2. INTENDED AUDIENCE

   This paper is intended for every person in an organization involved in, or just curious about testing the security of web applications, its potential impacts and possible solutions. While all developers need to know the basics of web application security testing, application security testers need to know all the advanced techniques for finding and diagnosing security problems in web applications. Although the same techniques can be used as for functional testing, testing web application security requires special skills and insights of testers and developers. This paper shows the scope of a security test and prioritizes the work, understand the benefits and drawbacks of both manual and automated tools, know the techniques available and when to apply them, and learn how to determine the real risk value. In order to achieve these goals, we will assess the OWASP (Open Web Application Security Project) top ten security areas within a real world application.

3. PREREQUISITES

   Although no prior experience with or knowledge about web application security is necessary, a basic understanding of the mechanisms of web applications and a basic awareness of web related security is assumed. The aim of this paper is to create awareness in the field of web application security testing. After reading this paper, you are better able to understand the specific problems in web applications understand and describe the OWASP top 10 vulnerabilities, understand the basics of testing for vulnerabilities in web applications, scope a security test and prioritize the work, understand the benefits and drawbacks of both manual and automated tools, understand the techniques available and when to apply them, determine the real risk value of web server and application vulnerabilities.

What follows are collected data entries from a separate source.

end Sys2Proof.Machine
namespace Sys2Proof
/-- The number of a direction: N, E, S, W, local, spine, port link (R369). -/
def Dir.no : Dir → Nat
  | .n => 0 | .e => 1 | .s => 2 | .w => 3 | .loc => 4 | .spine => 5 | .port => 6

/-- The channel codes of R369, which are also the codes of R104 for PLAN, GRAD and MAINT less one: SYNC is lowest. -/
def Vc.no : Vc → Nat
  | .sync => 0 | .plan => 1 | .grad => 2 | .maint => 3

end Sys2Proof
namespace Sys2Proof.Machine

/-- The edge bridge of a tile (Table 3 of "Six Levels"). -/
def edgeTiles : List Nat := [0, 1, 2, 3, 4, 11, 19, 27, 34, 39, 38, 37, 36, 35, 28, 20, 12, 5]

/-- The edge bridge that serves a stack (R56). -/
def stackBridge (st : Nat) : Nat := st / 2

/-! ### Logical and physical cores (R43) -/

/-- The physical core that carries a logical core. -/
def State.physCore (s : State) (t cl c : Nat) : Nat :=
  if mget 0 s.carried (clusterNo t cl) = c + 1 then coreNo t cl 16 else coreNo t cl c

/-- The core index a physical core carries under the remap in force. -/
def State.logicalCore (s : State) (p : Nat) : Option Nat :=
  let m := mget 0 s.carried (p / 17)
  if p % 17 = 16 then (if m = 0 then none else some (m - 1))
  else if m = p % 17 + 1 then none else some (p % 17)

/-- A core reference as a physical core. -/
def State.crefCore (s : State) (c : Cref) : Nat := s.physCore c.tile c.cluster c.core

/-! ### The memory map -/

/-- Physical addresses of the model: the ring at its ring addresses; near SRAM of physical core p at 2^46 + p × 1 MiB;
stacked SRAM of cluster c at 2^47 + c × 48 MiB. -/
def nearBase : Nat := 2 ^ 46
def stackedBase : Nat := 2 ^ 47
def nearSize : Nat := 0x100000
def stackedSize : Nat := 0x3000000
def nearAddr (p off : Nat) : Nat := nearBase + p * nearSize + off
def stackedAddr (c off : Nat) : Nat := stackedBase + c * stackedSize + off

/-- What a module address names (R215, R216). -/
inductive Place where
  | ring (a : Nat)
  | near (p off : Nat)
  | stacked (c off : Nat)
  | control (off : Nat)
  | hole
deriving DecidableEq, Repr

/-- Bytes of the ring, S × C (R214). -/
def State.ringTop (s : State) : Nat := 2 ^ 30 * s.get .MEM_RING_CFG_SIZE_GIB

/-- The place of a module address (R215, R216); the window of R216 names logical cores. -/
def State.place (s : State) (a : Nat) : Place :=
  if a < s.ringTop then .ring a
  else if 0x400000000000 ≤ a && a < 0x401900000000 then
    let o := a - 0x400000000000
    let t := o / 0xA0000000
    let cl := o % 0xA0000000 / 0x4000000
    let w := o % 0x4000000
    if w < stackedSize then .stacked (clusterNo t cl) w
    else .near (s.physCore t cl ((w - stackedSize) / nearSize)) (w % nearSize)
  else if 0x7F0000000000 ≤ a && a < 0x7F0004000000 then .control (a - 0x7F0000000000)
  else .hole

/-- The place of a window offset in the local view of a physical core (R101). -/
def localPlace (p off : Nat) : Place :=
  if off < stackedSize then .stacked (p / 17) off
  else if off < stackedSize + nearSize then .near p (off - stackedSize)
  else .hole

/-- The physical address of a place. -/
def Place.phys : Place → Option Nat
  | .ring a => some a
  | .near p o => some (nearAddr p o)
  | .stacked c o => some (stackedAddr c o)
  | .control _ => none
  | .hole => none

/-! ### The ring mapping (R208) -/

/-- The stacks in use, in ascending order (R234). -/
def State.stacksInUse (s : State) : List Nat :=
  (List.range 36).filter (fun n =>
    if n < 32 then (s.word .MEM_RING_MAP_LO_IN_USE).getLsbD n else (s.word .MEM_RING_MAP_HI_IN_USE).getLsbD (n - 32))

/-- The stack and stack-local byte address of a ring address (R208). -/
def State.ringLoc (s : State) (a : Nat) : Nat × Nat :=
  let g := a / 4096
  let ss := s.stacksInUse
  let n := max ss.length 1
  (ss.getD (g % n) 0, g / n * 4096 + a % 4096)

/-- The ring channel of a ring address (R208). -/
def State.ringChan (s : State) (a : Nat) : Nat := (s.ringLoc a).1 * 16 + a / 256 % 16

/-- The ring address of a stack-local address of a stack (the inverse of R208). -/
def State.ringOf (s : State) (st loc : Nat) : Nat :=
  let ss := s.stacksInUse
  (loc / 4096 * max ss.length 1 + ss.idxOf st) * 4096 + loc % 4096

/-! ### Words and lines in error (R200, R209, R228) -/

/-- The number under which the state keeps a word or line in error: near words, stacked words, ring lines by stack. -/
def nearKey (p w : Nat) : Nat := 2 ^ 41 + p * 131072 + w
def stackedKey (c w : Nat) : Nat := 2 ^ 40 + c * 6291456 + w
def ringKey (st line : Nat) : Nat := 2 ^ 42 + st * 2 ^ 30 + line


end Sys2Proof.Machine
namespace Sys2Proof
/-- The number under which the state keeps it. -/
def MemLoc.key : MemLoc → Nat
  | .near p w => Machine.nearKey p.no w
  | .stacked c w => Machine.stackedKey c.no w
  | .ring st l => Machine.ringKey st l

end Sys2Proof
namespace Sys2Proof.Machine

/-- The word or line that holds a physical address. -/
def State.errKey (s : State) (a : Nat) : Nat :=
  if stackedBase ≤ a then 2 ^ 40 + (a - stackedBase) / 8
  else if nearBase ≤ a then 2 ^ 41 + (a - nearBase) / 8
  else ringKey (s.ringLoc a).1 ((s.ringLoc a).2 / 64)

/-- What a word or line in error is, for its unit: the unit (cluster, or 1,600 + ring channel), the TIER, SLOT and LOC
of R234. -/
def errUnit (k : Nat) : Nat × Nat × Nat × Nat :=
  if 2 ^ 42 ≤ k then
    let l := (k - 2 ^ 42) % 2 ^ 30
    let st := (k - 2 ^ 42) / 2 ^ 30
    (1600 + st * 16 + l / 4 % 16, 2, 0, l)
  else if 2 ^ 41 ≤ k then
    let o := k - 2 ^ 41
    (o / 131072 / 17, 0, o / 131072 % 17, o % 131072)
  else
    let o := k - 2 ^ 40
    (o / 6291456, 1, 0, o % 6291456)

/-- The first physical address and size of a word or line in error. -/
def State.errSpan (s : State) (k : Nat) : Nat × Nat :=
  if 2 ^ 42 ≤ k then (s.ringOf ((k - 2 ^ 42) / 2 ^ 30) ((k - 2 ^ 42) % 2 ^ 30 * 64), 64)
  else if 2 ^ 41 ≤ k then (nearBase + (k - 2 ^ 41) * 8, 8)
  else (stackedBase + (k - 2 ^ 40) * 8, 8)

/-- The LOCATION of an event of the memory family: the region of a cluster, or the ring channel (log entry 12). -/
def unitLocation (u : Nat) : Nat := if u < 1600 then clusterRegion u else u - 1600

/-- Entries a unit's table holds (R228). -/
def unitEntries (u : Nat) : Nat := if u < 1600 then 8 else 16

/-- A correction in a unit: counts, table, overflow and log (R227 to R229). -/
def State.correct (s : State) (k pos : Nat) : State :=
  let (u, tier, slot, loc) := errUnit k
  let e := s.unit u
  let first := e.table.isEmpty && e.ovf = 0
  let held := e.table.any (fun t => t.tier = tier && t.slot = slot && t.loc = loc)
  let ovf := !held && unitEntries u ≤ e.table.length
  let e' : UnitErr := { e with
    ce := min (e.ce + 1) 0xFFFFFFFF
    ovf := if ovf then min (e.ovf + 1) 0xFFFF else e.ovf
    table :=
      if held then e.table.map (fun t =>
        if t.tier = tier && t.slot = slot && t.loc = loc then { t with rep := min (t.rep + 1) 255 } else t)
      else if ovf then e.table
      else e.table ++ [⟨tier, slot, pos, 0, loc⟩] }
  let s := (s.setUnit u e').bump .MEM_TOTAL_CE_COUNT
  let s := if first then s.event 0x0301 clsC (unitLocation u) tier loc else s
  if ovf && e.ovf = 0 then s.event 0x0302 clsC (unitLocation u) tier loc else s

/-- Whether a word or line lies in a UNIQUE range of the loaded step table (R484, R486). -/
def State.inUnique (s : State) (k : Nat) : Bool :=
  2 ^ 42 ≤ k && (let a := (s.errSpan k).1
    s.tables.any (fun e => e.kind = 3 && e.base * 4096 ≤ a && a < (e.base + e.length) * 4096))

/-- An uncorrectable error in a unit: counts, log, source 13 and ALERT# (R229, R230, R412, R524); one in a UNIQUE range
is remembered for LOCAL_VALID (R484). -/
def State.uncorrectable (s : State) (k : Nat) : State :=
  let (u, tier, _, loc) := errUnit k
  let e := s.unit u
  let s := (s.setUnit u { e with ue := min (e.ue + 1) 0xFFFF }).bump .MEM_TOTAL_UE_COUNT
  let s := { s with uniqueBad := s.uniqueBad || s.inUnique k }
  ((s.event 0x0303 clsNone (unitLocation u) tier loc).raise 13).alert

/-- A stack that took a STACK entry since the last module reset (R213). -/
def State.stackLost (s : State) (st : Nat) : Bool :=
  s.lostStacks.getLsbD st

/-- What a read finds in one word or line. -/
inductive Found where
  | good | bad
  /-- delivered with wrong data, without an indication; whether it was miscorrected -/
  | wrong (data : List Byte) (miscorrected : Bool)
deriving DecidableEq, Repr

/-- The bad bits among the eight data bits that start at position lo, as a mask. -/
def badMask (bad : List Nat) (lo : Nat) : Byte :=
  BitVec.ofNat 8 ((List.range 8).foldr (fun j n => 2 * n + if bad.contains (lo + j) then 1 else 0) 0)

/-- A word or line delivered as read: a bad data bit of a word is the complement of the good one; a bad data symbol of a
line holds some other pattern, a free value; everything else is as it was stored (R200, R209). -/
def asRead (k : Nat) (good : List Byte) (bad : List Nat) (free : List Byte) : List Byte :=
  if 2 ^ 42 ≤ k then good.mapIdx (fun i b => if bad.contains (i / 2) then free.getD i 0 else b)
  else good.mapIdx (fun i b => b ^^^ badMask bad (8 * i))

/-- Bits of a word with its check bits, or symbols of a line with its check symbols (R200, R209). -/
def codePositions (k : Nat) : Nat := if 2 ^ 42 ≤ k then 35 else 72

/-- Reads one word or line in error: any of a lost stack is uncorrectable (R213); else by its bad positions: one is
corrected; two are uncorrectable; three or more leave the outcome open, a free value (R200, R209). A miscorrection is
counted at a position that is free too, since the spec names none, and brings free data. -/
def State.meet (s : State) (k : Nat) : State × Found :=
  if 2 ^ 42 ≤ k && s.stackLost ((k - 2 ^ 42) / 2 ^ 30) then (s.uncorrectable k, .bad)
  else match mget [] s.bad k with
  | [] => (s, .good)
  | [pos] => (s.correct k pos, .good)
  | [_, _] => (s.uncorrectable k, .bad)
  | bad =>
    let (what, s) := s.fresh Config.manyBad
    let (data, s) := s.fresh Config.wrongData
    let (pos, s) := s.fresh Config.wrongData
    let span := s.errSpan k
    let free := leBytes span.2 data.toNat
    if what = 0 then (s.uncorrectable k, .bad)
    else if what = 1 then (s.correct k (pos.toNat % codePositions k), .wrong free true)
    else (s, .wrong (asRead k (memRead s.mem span.1 span.2) bad free) false)

/-- The words or lines in error that a range of physical addresses touches: those listed, and every line of a lost
stack. -/
def State.errKeys (s : State) (a n : Nat) : List Nat :=
  if n = 0 || (s.bad.isEmpty && s.lostStacks = 0) then []
  else
    let g := if nearBase ≤ a then 8 else 64
    ((List.range ((a + n - 1) / g - a / g + 1)).map (fun i => s.errKey ((a / g + i) * g))).filter
      (fun k => !(mget [] s.bad k).isEmpty || (2 ^ 42 ≤ k && s.stackLost ((k - 2 ^ 42) / 2 ^ 30)))

/-- Replaces what a read delivers by the wrong data of a word or line. -/
def State.overlay (s : State) (a : Nat) (bs : List Byte) (k : Nat) (data : List Byte) : List Byte :=
  let (b, n) := s.errSpan k
  bs.mapIdx (fun i v => if b ≤ a + i && a + i < b + n then data.getD (a + i - b) v else v)

/-- What a reader of the module sees of a range: writes that wait for a snoop, all of them to the ring, come before its
read (R210, R398). -/
def State.waited (s : State) (a : Nat) (bs : List Byte) : List Byte :=
  if s.snoopWait.isEmpty || nearBase ≤ a then bs
  else s.snoopWait.foldl (fun bs w =>
    bs.mapIdx (fun i v => if w.2.1 ≤ a + i && a + i < w.2.1 + w.2.2.length then w.2.2.getD (a + i - w.2.1) v else v)) bs

/-- Reads n bytes at a physical address: the bytes, or none where a word or line is uncorrectable (R230). -/
def State.readPhys (s : State) (a n : Nat) : State × Option (List Byte) :=
  (s.errKeys a n).foldl (fun acc k =>
    let (s', f) := acc.1.meet k
    match f, acc.2 with
    | .good, r => (s', r)
    | .bad, _ => (s', none)
    | .wrong d _, some bs => (s', some (s'.overlay a bs k d))
    | .wrong _ _, none => (s', none)) (s, some (s.waited a (memRead s.mem a n)))

/-- A granted write closes the open merge windows of the stacked-SRAM lines it touches (R205). -/
def State.closeWindows (s : State) (a n : Nat) : State :=
  let c := (a - stackedBase) / stackedSize
  let x := s.stack c
  if a < stackedBase || x.windows.isEmpty then s
  else
    let lo := (a - stackedBase) % stackedSize / 128
    let hi := ((a - stackedBase) % stackedSize + n - 1) / 128
    let shut := x.windows.map (fun w => if lo ≤ w.line && w.line ≤ hi then { w with isOpen := false } else w)
    s.setStack c { x with windows := shut.filter (fun w => w.isOpen || !w.granted) }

   This paper explains why security should be considered when developing or deploying web applications. It identifies the locations of current security problems with web applications. During the introduction a definition of web application security is given. Trends that are influencing the current state of web application insecurity are also explained. This paper will provide a high level overview of the working of web applications like HTTP communication essentials, Client-side logic, HTML, CSS, JavaScript, Rich Internet Applications, Browsers and Safe Surfing, Sniffing and the problems of wireless networks, authentication, authorization and sessions management authentication mechanisms, basic or digest authentication, form based authentication, other forms of authentication, session management, misunderstandings about security of web applications, firewalls and network security, authentication and access control, encrypted connections and data encryption.

4. VULNERABILITY

   Vulnerability is a hole or a weakness in the application, which can be a design flaw or an implementation bug that allows an attacker to cause harm to the stakeholders of an application. Stakeholders include the application owner, application users, and other entities that rely on the application. The term vulnerability is often used very loosely. However, here we need to distinguish threats, attacks, and countermeasures. Please do not post any actual vulnerability in products, services, or web applications. Those disclosure reports should be posted o bugtraq or full disclosure mailing lists.

   In todays world website security commonly ignored by many organizations in the online world. Organizations fail to protect their initiatives by falling short on performing a careful inspection of their websites. This happens most of the time that these organizations neglect what should have been the main concern of their group activities of hackers usually focuses on the manipulation of common web-based applications including login-pages, forms, and shopping carts etc. It has been exposed during thorough examination of the hackers preparations that web applications are regularly embattled because of its plainness. It is common information that users can access web applications anytime within a day and seven days of a week. Hackers also find a web application the easiest to wish at since these contain control valued data, which permits access to the backend files like the customer database. It has already been verified that SSL,

   firewalls, as well as locked down servers are considered to be unusable against the attacks being expected at web applications. In addition, safety at the security level is also observed as inadequate since hackers initiate their attack on web application through the port 80, an area that needs to be reachable at all times. Very common web application exploits are SQL injection, XSS (Cross-site scripting), Buffer overflowed. Hence, the web vulnerability scanner becomes a useful as to offer full security on the websites. The scanner is a very much important since it can mechanically inspect websites and it can identify various code vulnerabilities such as SQL injection, XSS, buffer overflow, Directory traversal as well as ASP code injection. Example vulnerabilities are lack of input validation on user input, lack of sufficient logging mechanism, fail-open error handling and not closing the database connection properly.

5. WEB APPLICATION VULNERABILITIES

   In order to successfully test the security of a system an understanding of the potential weak points is essential. The OWASP top 10 represents the areas where security mistakes are most frequently made. These areas can be used as a framework when evaluating the security of a web application and allow you to focus on the key design and implementation choices that most affect your application's security. This will provide on a high level how to test the most common problems in web applications like man-in-the-middle attacks, tools for testing, browsers, proxies, automated vulnerability scanners and specialized tools, OWASP Top 10, input validation errors, A1 Cross-site scripting (XSS), A2 SQL injection , A10 invalidated redirects and forwards ,Broken identity management, A3 broken authentication and session management, A5 cross-site request forgery (CSRF), A4 insecure direct object references , A8 Failure to restrict URL access, implementation errors. Complete security is important in present system environment. Without it, the web application is facing threats from over-exploitation of any of the 16 classes of application.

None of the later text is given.